Everyone on the server just stopped what they were doing and stared. It was really something else.

The New Chosen People

For those not clued into the tech news sector, a company called SCO has been throwing a non-stop hysterical raving litigation tantrum for about 6 months, threatening lawsuits against anyone using the open source linux operating system. Their claim is that linux contains lines of code which were taken from their intellectual property, however they refuse to say which lines and their blustering has become something of a joke.
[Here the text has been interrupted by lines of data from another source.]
/-- LFACTOR is -inv(L) modulo the limb base, so the digit clears the low limb of its column (`10_state.md` R35). -/
theorem two_pow_dvd_add_digit (s : Nat) : 2 ^ 52 ∣ s + s * K.lFactor % 2 ^ 52 * modulusLimbs.getD 0 0 := by
  have hfactor : 2 ^ 52 ∣ K.lFactor * modulusLimbs.getD 0 0 + 1 := by decide
  have hsum : s + s * K.lFactor % 2 ^ 52 * modulusLimbs.getD 0 0 ≡
      s + s * K.lFactor * modulusLimbs.getD 0 0 [MOD 2 ^ 52] :=
    ((Nat.mod_modEq _ _).mul_right _).add_left s
  rw [hsum.dvd_iff (dvd_refl _), Nat.mul_assoc, Nat.add_comm, ← Nat.mul_succ]
  exact hfactor.mul_left s

theorem digitStep_of_digit {z ps : List Nat} {carry i p : Nat} (hp : (carry + column z ps i) * K.lFactor % 2 ^ 52 = p) :
    digitStep z (carry, ps) i = ((carry + column z ps i + p * modulusLimbs.getD 0 0) / 2 ^ 52, ps ++ [p]) := by
  subst hp
  rw [column, ← Nat.add_assoc]
  rfl

theorem DigitsFound.step {z : List Nat} {i : Nat} {st : Nat × List Nat} (h : DigitsFound z i st) :
    DigitsFound z (i + 1) (digitStep z st i) := by
  obtain ⟨carry, ps⟩ := st
  obtain ⟨rfl, hlimbs, hvalue⟩ := h
  have hcarry := Nat.mul_div_cancel' (two_pow_dvd_add_digit (carry + column z ps ps.length))
  generalize hp : (carry + column z ps ps.length) * K.lFactor % 2 ^ 52 = p at hcarry
  have hpassed : ∀ k ∈ Finset.range ps.length, column z (ps ++ [p]) k * limbWeight k = column z ps k * limbWeight k :=
    fun k hk => by
      have hk := Finset.mem_range.1 hk
      rw [column_append_singleton hk.le, if_neg hk.ne, Nat.add_zero]
  rw [digitStep_of_digit hp]
  refine ⟨List.length_append, List.forall_mem_append.2 ⟨hlimbs, List.forall_mem_singleton.2 ?_⟩, ?_⟩
  · exact hp ▸ Nat.mod_lt _ (by decide)
  · rw [Finset.sum_range_succ, Finset.sum_congr rfl hpassed, hvalue, column_append_singleton le_rfl, if_pos rfl,
      limbWeight_succ, Nat.mul_right_comm, hcarry]
    ring

theorem digitsFound_foldl (z : List Nat) : ∀ n : Nat,
    DigitsFound z n ((List.range n).foldl (digitStep z) (0, []))
  | 0 => ⟨rfl, List.forall_mem_nil _, rfl⟩
  | n + 1 => by
    rw [List.range_succ, List.foldl_append]
    exact (digitsFound_foldl z n).step

/-! The four carry steps. -/

/-- After `i` carry steps: one limb each, and a carry that holds the rest of the sum of the columns passed; the five
columns of the digit steps left no limb (`42_multiplicative.md` R182). -/
structure LimbsFound (z ps : List Nat) (i : Nat) (st : Nat × List Nat) : Prop where
  length : st.2.length = i
  limbs : ∀ r ∈ st.2, r < 2 ^ 52
  value : ∑ k ∈ Finset.range (5 + i), column z ps k * limbWeight k = R * (limbVal st.2 + limbWeight i * st.1)

theorem carryStep_eq (z ps : List Nat) (carry : Nat) (rs : List Nat) (k : Nat) : carryStep z ps (carry, rs) k =
    ((carry + column z ps k) / 2 ^ 52, rs ++ [(carry + column z ps k) % 2 ^ 52]) := by
  rw [column, ← Nat.add_assoc]
  rfl

theorem LimbsFound.step {z ps : List Nat} {i : Nat} {st : Nat × List Nat} (h : LimbsFound z ps i st) :
    LimbsFound z ps (i + 1) (carryStep z ps st (5 + i)) := by
  obtain ⟨carry, rs⟩ := st
  obtain ⟨rfl, hlimbs, hvalue⟩ := h
  have hsplit := Nat.mod_add_div (carry + column z ps (5 + rs.length)) (2 ^ 52)
  rw [carryStep_eq]
  refine ⟨List.length_append, List.forall_mem_append.2 ⟨hlimbs, List.forall_mem_singleton.2 ?_⟩, ?_⟩
  · exact Nat.mod_lt _ (by decide)
  · rw [← Nat.add_assoc, Finset.sum_range_succ, hvalue, limbVal_append_singleton, limbWeight_succ, limbWeight_five_add,
      Nat.mul_comm (2 ^ 52), Nat.mul_assoc (limbWeight _), Nat.add_assoc (limbVal rs), ← Nat.mul_add, hsplit]
    ring

theorem limbsFound_foldl {z : List Nat} {st : Nat × List Nat} (h : DigitsFound z 5 st) : ∀ n : Nat,
    LimbsFound z st.2 n ((List.range n).foldl (fun r i => carryStep z st.2 r (5 + i)) (st.1, []))
  | 0 => by
    refine ⟨rfl, List.forall_mem_nil _, h.value.trans ?_⟩
    have hweight : limbWeight 5 = R := two_pow_five_limbs
    simp [hweight, limbVal]
  | n + 1 => by
    rw [List.range_succ, List.foldl_append]
    exact (limbsFound_foldl h n).step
They are threatening lawsuits against IBM, OSDL, Linus Torvalds and Andrew Morton (maintainers of the linux community) and now Google.

Most people think it's a giant publicity stunt to drive up the executive's stock shares before running to Tiajuanna but I saw an amusing theory on slashdot that I thought I'd share:

"You can only spend so many millenia making bad things happen to the Jews before it gets boring. Linux users are now the new 'Chosen People'." - ameoba [sic]


Tuesday, November 25, 2003

Political Correctness Reaches New Heights Of Stupidity

Anyone who has ever put two hard drives on the same ribbon ( and I realize this is only a subset of my readership, but bear with me ) knows that the CPU needs to determine which one to look at first when booting the computer. Since 1970 the primary has been called the master drive, while the secondary drive is referred to as being "slaved" to the master.

Apparently someone in the LA bureaucracy took offence to this terminology and now all vendors are required to change their literature.

This is possibly the most asinine, ignorant, dumbfuck thing I have ever heard of with regards to PC idiocy, and it makes me embarrassed to live in this country. The government's job is to put police on the streets and keep the lights on, not "clean up" the language.


Coldness Update

It is still nut-frostingly cold.

As a matter of fact, TV weather personalities here in Wisconsin do not discuss the windchill factor in terms of degrees, but in terms of how much damage the chill will do to your nuts.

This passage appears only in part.